# What the exercise asks
The whole listing is to be reproduced exactly as given.
++++ Excerpted data ++++
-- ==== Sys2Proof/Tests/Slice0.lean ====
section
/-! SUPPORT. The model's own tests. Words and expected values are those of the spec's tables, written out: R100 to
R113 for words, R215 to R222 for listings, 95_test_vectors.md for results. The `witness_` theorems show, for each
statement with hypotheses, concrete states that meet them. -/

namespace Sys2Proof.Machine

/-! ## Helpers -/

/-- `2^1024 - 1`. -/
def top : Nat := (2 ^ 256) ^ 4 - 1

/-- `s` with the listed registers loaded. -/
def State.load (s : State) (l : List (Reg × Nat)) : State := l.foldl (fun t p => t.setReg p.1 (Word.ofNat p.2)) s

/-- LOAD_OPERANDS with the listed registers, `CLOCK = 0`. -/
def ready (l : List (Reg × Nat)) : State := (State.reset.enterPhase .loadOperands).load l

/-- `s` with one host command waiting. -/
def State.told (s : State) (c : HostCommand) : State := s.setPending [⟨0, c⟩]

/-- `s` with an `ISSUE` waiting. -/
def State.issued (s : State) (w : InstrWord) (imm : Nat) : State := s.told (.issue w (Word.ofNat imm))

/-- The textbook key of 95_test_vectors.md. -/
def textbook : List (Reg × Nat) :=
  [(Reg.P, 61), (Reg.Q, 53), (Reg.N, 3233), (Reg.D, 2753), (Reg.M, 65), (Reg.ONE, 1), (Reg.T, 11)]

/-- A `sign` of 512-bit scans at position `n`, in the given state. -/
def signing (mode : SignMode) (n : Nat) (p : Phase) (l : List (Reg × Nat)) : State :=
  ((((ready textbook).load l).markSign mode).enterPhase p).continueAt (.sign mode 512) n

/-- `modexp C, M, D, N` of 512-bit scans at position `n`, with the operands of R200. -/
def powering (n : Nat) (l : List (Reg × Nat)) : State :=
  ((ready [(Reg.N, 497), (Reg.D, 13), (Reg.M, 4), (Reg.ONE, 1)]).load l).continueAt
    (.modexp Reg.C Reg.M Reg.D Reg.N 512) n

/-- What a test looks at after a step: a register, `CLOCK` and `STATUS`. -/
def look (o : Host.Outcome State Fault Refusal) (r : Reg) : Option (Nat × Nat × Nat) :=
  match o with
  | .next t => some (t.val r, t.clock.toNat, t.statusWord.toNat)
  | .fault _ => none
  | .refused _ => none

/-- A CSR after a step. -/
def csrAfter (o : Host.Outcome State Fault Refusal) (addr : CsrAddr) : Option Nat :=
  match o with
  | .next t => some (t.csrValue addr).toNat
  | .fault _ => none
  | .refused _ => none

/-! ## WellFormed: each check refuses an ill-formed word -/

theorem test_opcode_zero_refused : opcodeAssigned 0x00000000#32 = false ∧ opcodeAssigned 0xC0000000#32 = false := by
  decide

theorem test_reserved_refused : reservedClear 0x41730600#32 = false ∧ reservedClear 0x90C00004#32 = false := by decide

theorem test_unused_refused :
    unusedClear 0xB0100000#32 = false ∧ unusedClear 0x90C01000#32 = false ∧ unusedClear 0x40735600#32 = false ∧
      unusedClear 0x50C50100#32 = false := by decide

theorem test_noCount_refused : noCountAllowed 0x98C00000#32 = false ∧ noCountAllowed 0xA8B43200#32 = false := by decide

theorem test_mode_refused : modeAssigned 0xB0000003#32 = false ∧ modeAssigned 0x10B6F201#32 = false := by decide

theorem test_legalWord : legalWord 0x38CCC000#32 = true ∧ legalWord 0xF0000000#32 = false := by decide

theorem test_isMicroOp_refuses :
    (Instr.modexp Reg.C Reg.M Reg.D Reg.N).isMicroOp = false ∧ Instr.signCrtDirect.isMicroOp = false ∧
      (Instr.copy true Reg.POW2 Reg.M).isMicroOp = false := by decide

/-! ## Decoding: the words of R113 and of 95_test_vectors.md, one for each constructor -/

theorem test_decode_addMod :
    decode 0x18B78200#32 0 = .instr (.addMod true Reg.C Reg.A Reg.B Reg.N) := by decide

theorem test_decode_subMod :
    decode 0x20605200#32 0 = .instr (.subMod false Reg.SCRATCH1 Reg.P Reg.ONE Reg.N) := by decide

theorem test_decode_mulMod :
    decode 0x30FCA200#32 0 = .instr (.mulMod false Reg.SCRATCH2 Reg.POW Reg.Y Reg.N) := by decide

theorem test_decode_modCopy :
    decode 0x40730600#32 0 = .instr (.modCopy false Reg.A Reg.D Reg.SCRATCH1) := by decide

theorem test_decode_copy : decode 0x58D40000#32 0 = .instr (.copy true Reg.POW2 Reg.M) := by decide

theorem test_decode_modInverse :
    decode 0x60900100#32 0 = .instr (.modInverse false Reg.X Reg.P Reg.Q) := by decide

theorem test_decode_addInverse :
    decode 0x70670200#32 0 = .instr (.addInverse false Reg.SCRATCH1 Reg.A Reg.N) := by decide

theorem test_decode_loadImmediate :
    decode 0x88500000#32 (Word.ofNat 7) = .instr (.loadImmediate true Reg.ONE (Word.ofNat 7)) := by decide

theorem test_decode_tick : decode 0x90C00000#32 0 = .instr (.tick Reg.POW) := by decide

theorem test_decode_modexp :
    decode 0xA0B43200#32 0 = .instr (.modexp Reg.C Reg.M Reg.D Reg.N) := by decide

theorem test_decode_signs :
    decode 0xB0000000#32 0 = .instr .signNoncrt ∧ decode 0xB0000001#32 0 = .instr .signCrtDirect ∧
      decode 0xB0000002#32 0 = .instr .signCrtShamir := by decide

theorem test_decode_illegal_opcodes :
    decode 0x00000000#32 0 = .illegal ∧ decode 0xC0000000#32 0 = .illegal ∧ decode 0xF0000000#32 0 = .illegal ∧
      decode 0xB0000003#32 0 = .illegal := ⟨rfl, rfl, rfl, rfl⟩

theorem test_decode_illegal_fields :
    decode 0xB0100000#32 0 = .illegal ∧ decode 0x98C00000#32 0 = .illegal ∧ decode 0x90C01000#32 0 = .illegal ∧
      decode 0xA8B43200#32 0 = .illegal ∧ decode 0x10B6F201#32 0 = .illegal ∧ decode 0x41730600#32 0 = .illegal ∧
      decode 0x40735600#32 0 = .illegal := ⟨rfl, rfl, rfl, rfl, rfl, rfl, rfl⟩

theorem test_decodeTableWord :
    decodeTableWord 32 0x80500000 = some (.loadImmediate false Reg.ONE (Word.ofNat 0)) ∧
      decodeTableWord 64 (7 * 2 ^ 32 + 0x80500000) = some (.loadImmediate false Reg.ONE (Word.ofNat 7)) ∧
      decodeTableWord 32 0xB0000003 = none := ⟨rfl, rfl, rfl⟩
++++
# Answer to this task
-- ==== Sys2Proof/Tests/Slice0.lean ====
section
/-! SUPPORT. The model's own tests. Words and expected values are those of the spec's tables, written out: R100 to
R113 for words, R215 to R222 for listings, 95_test_vectors.md for results. The `witness_` theorems show, for each
statement with hypotheses, concrete states that meet them. -/

namespace Sys2Proof.Machine

/-! ## Helpers -/

/-- `2^1024 - 1`. -/
def top : Nat := (2 ^ 256) ^ 4 - 1

/-- `s` with the listed registers loaded. -/
def State.load (s : State) (l : List (Reg × Nat)) : State := l.foldl (fun t p => t.setReg p.1 (Word.ofNat p.2)) s

/-- LOAD_OPERANDS with the listed registers, `CLOCK = 0`. -/
def ready (l : List (Reg × Nat)) : State := (State.reset.enterPhase .loadOperands).load l

/-- `s` with one host command waiting. -/
def State.told (s : State) (c : HostCommand) : State := s.setPending [⟨0, c⟩]

/-- `s` with an `ISSUE` waiting. -/
def State.issued (s : State) (w : InstrWord) (imm : Nat) : State := s.told (.issue w (Word.ofNat imm))

/-- The textbook key of 95_test_vectors.md. -/
def textbook : List (Reg × Nat) :=
  [(Reg.P, 61), (Reg.Q, 53), (Reg.N, 3233), (Reg.D, 2753), (Reg.M, 65), (Reg.ONE, 1), (Reg.T, 11)]

/-- A `sign` of 512-bit scans at position `n`, in the given state. -/
def signing (mode : SignMode) (n : Nat) (p : Phase) (l : List (Reg × Nat)) : State :=
  ((((ready textbook).load l).markSign mode).enterPhase p).continueAt (.sign mode 512) n

/-- `modexp C, M, D, N` of 512-bit scans at position `n`, with the operands of R200. -/
def powering (n : Nat) (l : List (Reg × Nat)) : State :=
  ((ready [(Reg.N, 497), (Reg.D, 13), (Reg.M, 4), (Reg.ONE, 1)]).load l).continueAt
    (.modexp Reg.C Reg.M Reg.D Reg.N 512) n

/-- What a test looks at after a step: a register, `CLOCK` and `STATUS`. -/
def look (o : Host.Outcome State Fault Refusal) (r : Reg) : Option (Nat × Nat × Nat) :=
  match o with
  | .next t => some (t.val r, t.clock.toNat, t.statusWord.toNat)
  | .fault _ => none
  | .refused _ => none

/-- A CSR after a step. -/
def csrAfter (o : Host.Outcome State Fault Refusal) (addr : CsrAddr) : Option Nat :=
  match o with
  | .next t => some (t.csrValue addr).toNat
  | .fault _ => none
  | .refused _ => none

/-! ## WellFormed: each check refuses an ill-formed word -/

theorem test_opcode_zero_refused : opcodeAssigned 0x00000000#32 = false ∧ opcodeAssigned 0xC0000000#32 = false := by
  decide

theorem test_reserved_refused : reservedClear 0x41730600#32 = false ∧ reservedClear 0x90C00004#32 = false := by decide

theorem test_unused_refused :
    unusedClear 0xB0100000#32 = false ∧ unusedClear 0x90C01000#32 = false ∧ unusedClear 0x40735600#32 = false ∧
      unusedClear 0x50C50100#32 = false := by decide

theorem test_noCount_refused : noCountAllowed 0x98C00000#32 = false ∧ noCountAllowed 0xA8B43200#32 = false := by decide

theorem test_mode_refused : modeAssigned 0xB0000003#32 = false ∧ modeAssigned 0x10B6F201#32 = false := by decide

theorem test_legalWord : legalWord 0x38CCC000#32 = true ∧ legalWord 0xF0000000#32 = false := by decide

theorem test_isMicroOp_refuses :
    (Instr.modexp Reg.C Reg.M Reg.D Reg.N).isMicroOp = false ∧ Instr.signCrtDirect.isMicroOp = false ∧
      (Instr.copy true Reg.POW2 Reg.M).isMicroOp = false := by decide

/-! ## Decoding: the words of R113 and of 95_test_vectors.md, one for each constructor -/

theorem test_decode_addMod :
    decode 0x18B78200#32 0 = .instr (.addMod true Reg.C Reg.A Reg.B Reg.N) := by decide

theorem test_decode_subMod :
    decode 0x20605200#32 0 = .instr (.subMod false Reg.SCRATCH1 Reg.P Reg.ONE Reg.N) := by decide

theorem test_decode_mulMod :
    decode 0x30FCA200#32 0 = .instr (.mulMod false Reg.SCRATCH2 Reg.POW Reg.Y Reg.N) := by decide

theorem test_decode_modCopy :
    decode 0x40730600#32 0 = .instr (.modCopy false Reg.A Reg.D Reg.SCRATCH1) := by decide

theorem test_decode_copy : decode 0x58D40000#32 0 = .instr (.copy true Reg.POW2 Reg.M) := by decide

theorem test_decode_modInverse :
    decode 0x60900100#32 0 = .instr (.modInverse false Reg.X Reg.P Reg.Q) := by decide

theorem test_decode_addInverse :
    decode 0x70670200#32 0 = .instr (.addInverse false Reg.SCRATCH1 Reg.A Reg.N) := by decide

theorem test_decode_loadImmediate :
    decode 0x88500000#32 (Word.ofNat 7) = .instr (.loadImmediate true Reg.ONE (Word.ofNat 7)) := by decide

theorem test_decode_tick : decode 0x90C00000#32 0 = .instr (.tick Reg.POW) := by decide

theorem test_decode_modexp :
    decode 0xA0B43200#32 0 = .instr (.modexp Reg.C Reg.M Reg.D Reg.N) := by decide

theorem test_decode_signs :
    decode 0xB0000000#32 0 = .instr .signNoncrt ∧ decode 0xB0000001#32 0 = .instr .signCrtDirect ∧
      decode 0xB0000002#32 0 = .instr .signCrtShamir := by decide

theorem test_decode_illegal_opcodes :
    decode 0x00000000#32 0 = .illegal ∧ decode 0xC0000000#32 0 = .illegal ∧ decode 0xF0000000#32 0 = .illegal ∧
      decode 0xB0000003#32 0 = .illegal := ⟨rfl, rfl, rfl, rfl⟩

theorem test_decode_illegal_fields :
    decode 0xB0100000#32 0 = .illegal ∧ decode 0x98C00000#32 0 = .illegal ∧ decode 0x90C01000#32 0 = .illegal ∧
      decode 0xA8B43200#32 0 = .illegal ∧ decode 0x10B6F201#32 0 = .illegal ∧ decode 0x41730600#32 0 = .illegal ∧
      decode 0x40735600#32 0 = .illegal := ⟨rfl, rfl, rfl, rfl, rfl, rfl, rfl⟩

theorem test_decodeTableWord :
    decodeTableWord 32 0x80500000 = some (.loadImmediate false Reg.ONE (Word.ofNat 0)) ∧
      decodeTableWord 64 (7 * 2 ^ 32 + 0x80500000) = some (.loadImmediate false Reg.ONE (Word.ofNat 7)) ∧
      decodeTableWord 32 0xB0000003 = none := ⟨rfl, rfl, rfl⟩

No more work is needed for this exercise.